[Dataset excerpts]
┏━━

-- ==== Sys2Proof/Machine/Chunk.lean ====
section
/-! DEFINITION. The ChunkCodec (spec/40_chunk_codec.md): chunk synthesis, framing, `parse`, `merge`, `serialize`, and
the meanings of SIG and the C rows. -/

namespace Sys2Proof.Machine

/-- R120, R121: what a chunk's crc covers: the tag, then the payload. -/
def chunkCrc (tag : Tag) (payload : Bytes) : U32 := crc32 (tagBytes tag ++ payload)

/-- R121: `mk_chunk(tag, payload)`. -/
def mkChunk (tag : Tag) (payload : Bytes) : Chunk := ⟨payload.length, tag, payload, chunkCrc tag payload⟩

/-- R122: the test of SIG. -/
def signatureOk (IN : Bytes) : Bool := decide (8 ≤ IN.length ∧ slice IN 0 8 = signatureBytes)

/-- R123, R124: the head of the record due at `pos`: a byte remains, the 12 bytes of the frame are there; then the
declared length and the tag. -/
def recordHead (IN : Bytes) (pos : Nat) : Except Err (U32 × Tag) :=
  if IN.length - pos = 0 then .error (.missingIend pos)
  else if IN.length - pos < Config.chunkOverhead then .error (.truncated pos)
  else .ok (u32At IN pos, tagAt IN (pos + 4))

/-- R123: framing and checking the record at `pos` whose head declares `len` and `tag`: the chunk.  The CRC accumulator
starts from its initial value and nothing of it is left when the chunk is checked (R41). -/
def frame (IN : Bytes) (pos : Nat) (len : U32) (tag : Tag) : Except Err Chunk :=
  if IN.length - pos = 0 then .error (.missingIend pos)
  else if IN.length - pos < Config.chunkOverhead then .error (.truncated pos)
  else if IN.length - pos < Config.chunkOverhead + len.toNat then .error (.truncated pos)
  else
    if crcFinal (crcRun crcInit (tagBytes tag ++ slice IN (pos + 8) len.toNat)) = u32At IN (pos + 8 + len.toNat) then
      .ok ⟨len.toNat, tag, slice IN (pos + 8) len.toNat, u32At IN (pos + 8 + len.toNat)⟩
    else
      .error (.checksum tag len (u32At IN (pos + 8 + len.toNat))
        (crcFinal (crcRun crcInit (tagBytes tag ++ slice IN (pos + 8) len.toNat))))

/-- R24: a chunk record of declared length `len` advances `pos` by `12 + len`. -/
def nextPos (pos : Nat) (len : U32) : Nat := pos + Config.chunkOverhead + len.toNat

/-- R130: the record loop from `pos`, up to and including the first IEND.  `fuel` bounds the number of records; every
record takes at least 12 bytes (R124), so the length of the stream is enough. -/
def parseLoop (IN : Bytes) : Nat → Nat → List Chunk → Except Err (List Chunk)
  | 0, pos, _ => .error (.missingIend pos)
  | fuel + 1, pos, list =>
    match recordHead IN pos with
    | .error e => .error e
    | .ok (len, tag) =>
      match frame IN pos len tag with
      | .error e => .error e
      | .ok ch =>
        if tag = tagIend then .ok (list ++ [ch]) else parseLoop IN fuel (nextPos pos len) (list ++ [ch])

/-- R131, R132: one chunk in the place of two IDAT chunks: length sum, payloads concatenated, crc recomputed over tag
and payload. -/
def combine (c d : Chunk) : Chunk :=
  ⟨c.length + d.length, tagIdat, c.payload ++ d.payload, chunkCrc tagIdat (c.payload ++ d.payload)⟩

/-- R131: a chunk in front of a merged list. -/
def mergeCons (c : Chunk) : List Chunk → List Chunk
  | [] => [c]
  | d :: ds => if c.tag = tagIdat ∧ d.tag = tagIdat then combine c d :: ds else c :: d :: ds

/-- R131: `merge(list)`: every maximal run of IDAT chunks becomes one. -/
def merge : List Chunk → List Chunk
  | [] => []
  | c :: cs => mergeCons c (merge cs)

/-- R130: `parse(IN)`. -/
def parse (IN : Bytes) : Except Err (List Chunk) :=
  if signatureOk IN then
    match parseLoop IN IN.length 8 [] with
    | .error e => .error e
    | .ok list => .ok (merge list)
  else .error .badSignature

/-- R134: a chunk record's bytes: length, tag, payload, crc. -/
def chunkBytes (c : Chunk) : Bytes := be32 (BitVec.ofNat 32 c.length) ++ tagBytes c.tag ++ c.payload ++ be32 c.crc

/-- R134: `serialize(chunks)`. -/
def serialize (cs : List Chunk) : Bytes := signatureBytes ++ cs.flatMap chunkBytes

/-- R122: `SIG`: the signature, else BadSignature; then `pos` is 8 and the list is empty (R130). -/
def execSig (s : State) : Outcome :=
  if signatureOk s.input then
    .next (s.withEng { s.eng with pos := Config.signatureLength, list := [], phase := .chunks })
  else .next (raise .badSignature s)

/-- R123: the step common to the four chunk opcodes: frame and check the record at `pos`, append it to the list,
advance `pos`; `next` says what is due then.  The CRC accumulator does not survive the chunk (R41; log entry 16). -/
def chunkRecord (tag : Tag) (len : U32) (next : Phase) (s : State) : Outcome :=
  match frame s.input s.eng.pos len tag with
  | .error e => .next (raise e s)
  | .ok ch =>
    .next (s.withEng { s.eng with
      list := s.eng.list ++ [ch]
      pos := nextPos s.eng.pos len
      crcAcc := 0
      phase := next })

/-- R126: `C.IHDR`, then the next record. -/
def execCIhdr (len : U32) (s : State) : Outcome := chunkRecord tagIhdr len .chunks s

/-- R127: `C.IDAT`, then the next record. -/
def execCIdat (len : U32) (s : State) : Outcome := chunkRecord tagIdat len .chunks s

/-- R128: `C.IEND`, then the record loop stops: no byte of `IN` at or after the new `pos` is read. -/
def execCIend (len : U32) (s : State) : Outcome := chunkRecord tagIend len .merge s

/-- R129: `C.OTHER`, then the next record. -/
def execCOther (len : U32) (tag : Tag) (s : State) : Outcome := chunkRecord tag len .chunks s

end Sys2Proof.Machine
end

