/-- R16, R43, R261: the result of a command depends on its arguments alone: two states whose arguments, bytes of
`IN` below `IN_LEN`, `KIND` entries (for FILTER), capacities, collaborator and `REG_MAP` agree end a command
with the same status, error record and results, whatever earlier commands left in them. `kindValid`, `kindDiag`,
`chunksLost` and what the dropped internal items hold (`eng`) are the model's own (log entries 5, 9, 23 and 25). -/
def Obligations.CommandsDependOnTheirArgumentsAlone : Prop :=
  ∀ (c : Command) (s t s' t' : State), s.status ≠ .busy → t.status ≠ .busy →
    s.argWidth = t.argWidth → s.argHeight = t.argHeight → s.argMaxIdat = t.argMaxIdat → s.input = t.input →
    (c = .filter → s.kindLen = t.kindLen ∧ ∀ o, s.kind.read o = t.kind.read o) →
    s.caps = t.caps → s.collab = t.collab → s.regMap = t.regMap →
    exec (commandInstr c) s = .next s' → exec (commandInstr c) t = .next t' →
    s'.status = t'.status ∧ s'.err = t'.err ∧ s'.outLen = t'.outLen ∧ (∀ o, s'.out.read o = t'.out.read o) ∧
    s'.kindLen = t'.kindLen ∧ (∀ o, s'.kind.read o = t'.kind.read o) ∧ s'.chunks = t'.chunks ∧
    s'.nChunks = t'.nChunks ∧ s'.res = t'.res ∧ s'.resValid = t'.resValid ∧ s'.kindValid = t'.kindValid ∧
    s'.chunksLost = t'.chunksLost ∧ (c ≠ .filter → s'.kindDiag = t'.kindDiag) ∧ s'.eng = t'.eng

/-- R237: with a collaborator that meets the law of R264, DECODE of what ENCODE wrote ends in DONE with the raw
pixels, the dimensions and the kinds of `select`. -/
def Obligations.DecodeInvertsEncodeCommand : Prop :=
  ∀ (s t u : State), (∀ b : Bytes, inflate s.collab (deflate s.collab b) = some b) →
    exec .cmdEncode s = .next t →
    u.status ≠ .busy → u.caps = ⟨none, none, none, none⟩ → u.regMap.storage = .own → u.collab = s.collab →
    u.inLen = t.outLen → (∀ o, o < u.inLen → u.inp.read o = t.out.read o) →
    ∃ v : State, exec .cmdDecode u = .next v ∧ v.status = .done ∧ v.out = Memory.ofBytes 0 s.input ∧
      v.outLen = s.inLen ∧ v.res = ⟨s.argWidth, s.argHeight, 8, 6, 0, 0, 0⟩ ∧ v.resValid = true ∧
      v.kind = t.kind ∧ v.kindLen = t.kindLen

/-- R4, R68, R250, R266: a command's one atomic transition is what the sequencer does record by record: from the
BUSY state a command starts in, stepping the machine arrives at exactly the state its meaning answers (or its
capacity refusal). The size of these steps is the model's choice (log entry 1). -/
def Obligations.SequencerRefinesTheCommands : Prop :=
  ∀ (c : Command) (s b : State), startCommand c s = .next b →
    ∃ n : Nat, core.run n b = exec (commandInstr c) s
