-- ==== Sys2Proof/Laws/PerInstr.lean ====
section
/-! SUPPORT. Statements made for each instruction: the length of its encoding (R91, R92, R97, R109). -/

namespace Sys2Proof.Laws.EncodeLength

/-- The bytes of an encoding: 8 for a datastream item, 1 for a type byte, kind code or command code. -/
def width : Sys2Proof.Context → Nat
  | .signature => 8
  | .chunk => 8
  | .recon => 1
  | .filter => 1
  | .encByte => 1
  | .decByte => 1
  | .command => 1

/-- The encoding has the length of its format. -/
def Statement (i : Sys2Proof.Instr) : Prop := (Sys2Proof.encode i).length = width (Sys2Proof.contextOf i)

theorem sig : Statement .sig := rfl

theorem cIhdr (len : U32) : Statement (.cIhdr len) := rfl

theorem cIdat (len : U32) : Statement (.cIdat len) := rfl

theorem cIend (len : U32) : Statement (.cIend len) := rfl

theorem cOther (len : U32) (tag : Tag) : Statement (.cOther len tag) := rfl

theorem rNone : Statement .rNone := rfl

theorem rSub : Statement .rSub := rfl

theorem rUp : Statement .rUp := rfl

theorem rAvg : Statement .rAvg := rfl

theorem rPaeth : Statement .rPaeth := rfl

theorem fNone : Statement .fNone := rfl

theorem fSub : Statement .fSub := rfl

theorem fUp : Statement .fUp := rfl

theorem fAvg : Statement .fAvg := rfl

theorem fPaeth : Statement .fPaeth := rfl

theorem encNone : Statement .encNone := rfl

theorem encSub : Statement .encSub := rfl

theorem encUp : Statement .encUp := rfl

theorem encAvg : Statement .encAvg := rfl

theorem encPaeth : Statement .encPaeth := rfl

theorem decNone : Statement .decNone := rfl

theorem decSub : Statement .decSub := rfl

theorem decUp : Statement .decUp := rfl

theorem decAvg : Statement .decAvg := rfl

theorem decPaeth : Statement .decPaeth := rfl

theorem cmdDecode : Statement .cmdDecode := rfl

theorem cmdEncode : Statement .cmdEncode := rfl

theorem cmdParse : Statement .cmdParse := rfl

theorem cmdRecon : Statement .cmdRecon := rfl

theorem cmdFilter : Statement .cmdFilter := rfl

theorem cmdSelect : Statement .cmdSelect := rfl

end Sys2Proof.Laws.EncodeLength
end

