theorem witness_CommandsStartedWronglyAreRefused :
    (atItem 0).status = .busy ∧ State.reset.status ≠ .busy ∧
    (let s := { args 1 1 0 [1, 2, 3, 4] [] with caps := ⟨some 3, none, none, none⟩ }
     s.caps.capIn = some 3 ∧ 3 < s.inLen) ∧
    (args 0 1 1 [] [0]).argWidth = 0 ∧ (args 1 0 1 [] []).argHeight = 0 ∧
    (args 1 1 1 [1, 2, 3, 4, 5] [0]).inLen ≠ (args 1 1 1 [1, 2, 3, 4, 5] [0]).argHeight.toNat * (4 * 1) ∧
    (args 1 1 0 [1, 2, 3, 4] [0]).argMaxIdat = 0 ∧ (args 1 1 1 [1, 2, 3, 4] []).kindLen ≠ 1 ∧
    (let s := args 1 1 0 [1, 2, 3, 4] [5]
     s.input = [1, 2, 3, 4] ∧ (∀ i, i < s.kindLen → (s.kind.read i).isSome = true) ∧
      (∀ i ∈ s.kindDiag, s.kindLen ≤ i) ∧ 0 < s.kindLen ∧
      s.kind.read 0 = some 5 ∧ 4 < (5 : Byte).toNat) ∧
    (let s := { args 1 1 1 [1, 2, 3, 4] [4, 4] with caps := ⟨none, none, some 1, none⟩ }
     s.caps.capKind = some 1 ∧ 1 < s.kindLen) ∧
    (let s := { args 1 1 0 [1, 2, 3, 4] [4] with caps := ⟨none, some 4, some 1, some 0⟩ }
     fitsCap s.caps.capKind s.kindLen = true ∧
      (nextOf (exec .cmdFilter { s with caps := ⟨s.caps.capIn, none, none, none⟩ })).map
        (fun t => (t.status, fitsCap s.caps.capOut t.outLen)) = some (.done, false)) ∧
    (let s := { args 1 1 3 [1, 2, 3, 4] [] with caps := ⟨none, none, some 0, some 1⟩ }
     (nextOf (exec .cmdEncode { s with caps := ⟨s.caps.capIn, none, none, none⟩ })).map
        (fun t => (t.status, fitsCap s.caps.capChunks t.nChunks, fitsCap s.caps.capKind t.kindLen)) =
      some (.done, false, false)) ∧
    (nextOf (exec .cmdFilter (args 1 1 0 [1, 2, 3, 4] [4]))).map (fun t => t.status) = some .done ∧
    (let s := sharing 4 (args 1 1 0 [3, 1, 2, 3, 4] [])
     (nextOf (exec .cmdRecon { s with regMap := ⟨s.regMap.regions, .own⟩ })).map (fun t => (t.status,
       overlap (s.regMap.storage.outCell, t.outLen) (s.regMap.storage.inCell, s.inLen))) = some (.done, true)) := by
  decide +kernel

/-- A fresh engine and one that has ended a command: the same arguments, different pasts. -/
theorem witness_CommandsDependOnTheirArgumentsAlone :
    let s := args 1 1 0 [1, 2, 3, 4] [4]
    let t := { after 5 s with argWidth := 1 }
    s.status ≠ .busy ∧ t.status ≠ .busy ∧ s ≠ t ∧ s.argWidth = t.argWidth ∧ s.argHeight = t.argHeight ∧
    s.argMaxIdat = t.argMaxIdat ∧ s.input = t.input ∧
    s.kindLen = t.kindLen ∧ s.kind = t.kind ∧ s.caps = t.caps ∧ s.collab = t.collab ∧ s.regMap = t.regMap ∧
    (nextOf (exec .cmdFilter s)).isSome = true ∧ (nextOf (exec .cmdFilter t)).isSome = true := by decide +kernel

/-- P5: the identity collaborator meets the law of R264 on every argument. -/
theorem witness_DecodeInvertsEncodeCommand :
    let s := args 1 1 3 [0x11, 0x22, 0x33, 0x44] []
    let t := after 2 s
    let u := { args 0 0 0 (t.out.map (fun c => c.2)) [] with inLen := t.outLen }
    s.input = [0x11, 0x22, 0x33, 0x44] ∧ (∀ b : Bytes, inflate s.collab (deflate s.collab b) = some b) ∧
    exec .cmdEncode s = .next t ∧ u.status ≠ .busy ∧ u.caps = ⟨none, none, none, none⟩ ∧ u.regMap.storage = .own ∧ u.collab = s.collab ∧
    u.inLen = t.outLen ∧ (∀ o, o < u.inLen → u.inp.read o = t.out.read o) :=
  ⟨by decide, fun _ => rfl, next_of (by decide +kernel), by decide, by decide, by decide, by decide, rfl, by decide +kernel⟩

/-- Every command starts somewhere. -/
theorem witness_SequencerRefinesTheCommands : ∀ p ∈ [(Command.decode, args 0 0 0 bytesG []), (.encode, args 1 1 3 [1, 2, 3, 4] []),
    (.parse, args 0 0 0 bytesG []), (.recon, args 2 2 0 v20 []), (.filter, args 1 1 0 [1, 2, 3, 4] [4]),
    (.select, args 1 1 0 [1, 2, 3, 4] [])], (nextOf (startCommand p.1 p.2)).isSome = true := by decide +kernel

theorem witness_RecordsAreTheirByteOperations :
    (let s := running .recon (args 2 2 0 v20 [])
     s.status = .busy ∧ s.eng.op = none ∧ s.eng.w = Window.zero ∧ s.eng.phase = .recon ∧
      s.eng.out.length = s.eng.row * (4 * s.eng.width.toNat) ∧
      s.eng.row * (1 + 4 * s.eng.width.toNat) + 1 + 4 * s.eng.width.toNat ≤ s.eng.f.length) ∧
    (let s := running .filter (args 2 3 0 v6 [4, 3, 1])
     s.status = .busy ∧ s.eng.op = none ∧ s.eng.w = Window.zero ∧ s.eng.phase = .filt ∧ s.eng.rowBuf = [] ∧
      s.input = v6 ∧ (s.eng.row + 1) * (4 * s.eng.width.toNat) ≤ v6.length) := by decide +kernel
end Sys2Proof.Tests
end

section
/-! The neighbours sampled at the edges of the buffer and inside them, and the statement about the sampling function. -/

namespace Sys2Proof.Machine

variable {B : Bytes} {stride r i : Nat}

/-- R22: columns 0 to 3 have no left neighbour. -/
theorem sampleA_of_column_lt (hi : i < Config.bpp) : sampleA B stride r i = 0 :=
  if_neg (by omega)

theorem sampleA_of_le_column (hi : Config.bpp ≤ i) :
    sampleA B stride r i = byteAt B (rawOffset stride r i - Config.bpp) :=
  if_pos hi

/-- R22: row 0 has no neighbour above. -/
theorem sampleB_of_row_eq_zero (hr : r = 0) : sampleB B stride r i = 0 :=
  if_neg (by omega)

theorem sampleB_of_pos_row (hr : 1 ≤ r) : sampleB B stride r i = byteAt B (rawOffset stride (r - 1) i) :=
  if_pos hr

/-- R22: columns 0 to 3 have no neighbour above and to the left. -/
theorem sampleC_of_column_lt (hi : i < Config.bpp) : sampleC B stride r i = 0 :=
  if_neg (by omega)

/-- R22: row 0 has no neighbour above and to the left. -/
theorem sampleC_of_row_eq_zero (hr : r = 0) : sampleC B stride r i = 0 :=
  if_neg (by omega)

theorem sampleC_of_pos_row_of_le_column (hr : 1 ≤ r) (hi : Config.bpp ≤ i) :
    sampleC B stride r i = byteAt B (rawOffset stride (r - 1) i - Config.bpp) :=
  if_pos ⟨hr, hi⟩

end Sys2Proof.Machine

namespace Sys2Proof.Proofs
open Sys2Proof.Machine

/-- Settles O22: the window holds the three sampled bytes, so each clause is the rule for one neighbour, missing or
there. -/
theorem samplingAtAndInsideTheEdges : Obligations.SamplingAtAndInsideTheEdges := by
  intro x B stride r i
  refine ⟨rfl, ?leftEdge, ?topEdge, ?left, ?above, ?aboveLeft⟩
  case leftEdge => exact fun hi => ⟨sampleA_of_column_lt hi, sampleC_of_column_lt hi⟩
  case topEdge => exact fun hr => ⟨sampleB_of_row_eq_zero hr, sampleC_of_row_eq_zero hr⟩
  case left => exact sampleA_of_le_column
  case above => exact sampleB_of_pos_row
  case aboveLeft => exact sampleC_of_pos_row_of_le_column

end Sys2Proof.Proofs
end

section
/-! No two IDAT chunks side by side in a merged list, a run of Chunks folded field by field, and the statement about
the merge. -/

namespace Sys2Proof.Machine

/-- R131: neighbours the merge leaves as they are. -/
def NotBothIdat (c d : Chunk) : Prop := ¬(c.tag = tagIdat ∧ d.tag = tagIdat)

/-- Only the head's tag decides whether a chain of such neighbours stays one. -/
theorem isChain_notBothIdat_of_tag_eq {c d : Chunk} {ds : List Chunk} (htag : c.tag = d.tag)
    (h : (d :: ds).IsChain NotBothIdat) : (c :: ds).IsChain NotBothIdat := by
  cases ds with
  | nil => exact .singleton c
  | cons e es =>
    obtain ⟨hde, hes⟩ := List.isChain_cons_cons.1 h
    exact .cons_cons (fun ⟨hc, he⟩ => hde ⟨htag ▸ hc, he⟩) hes

theorem isChain_mergeCons (c : Chunk) {ds : List Chunk} (h : ds.IsChain NotBothIdat) :
    (mergeCons c ds).IsChain NotBothIdat := by
  cases ds with
  | nil => exact .singleton c
  | cons d ds =>
    by_cases hboth : c.tag = tagIdat ∧ d.tag = tagIdat
    · rw [mergeCons, if_pos hboth]
      exact isChain_notBothIdat_of_tag_eq hboth.2.symm h
    · rw [mergeCons, if_neg hboth]
      exact .cons_cons hboth h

┗━━

The answer is the lines above between the line holding "list => .ok (merge list)" and the line holding "if signatureOk s.input then", inclusive, each written out exactly, and no others.

Solution for this task:
    | .ok list => .ok (merge list)
  else .error .badSignature

/-- R134: a chunk record's bytes: length, tag, payload, crc. -/
def chunkBytes (c : Chunk) : Bytes := be32 (BitVec.ofNat 32 c.length) ++ tagBytes c.tag ++ c.payload ++ be32 c.crc

/-- R134: `serialize(chunks)`. -/
def serialize (cs : List Chunk) : Bytes := signatureBytes ++ cs.flatMap chunkBytes

/-- R122: `SIG`: the signature, else BadSignature; then `pos` is 8 and the list is empty (R130). -/
def execSig (s : State) : Outcome :=
  if signatureOk s.input then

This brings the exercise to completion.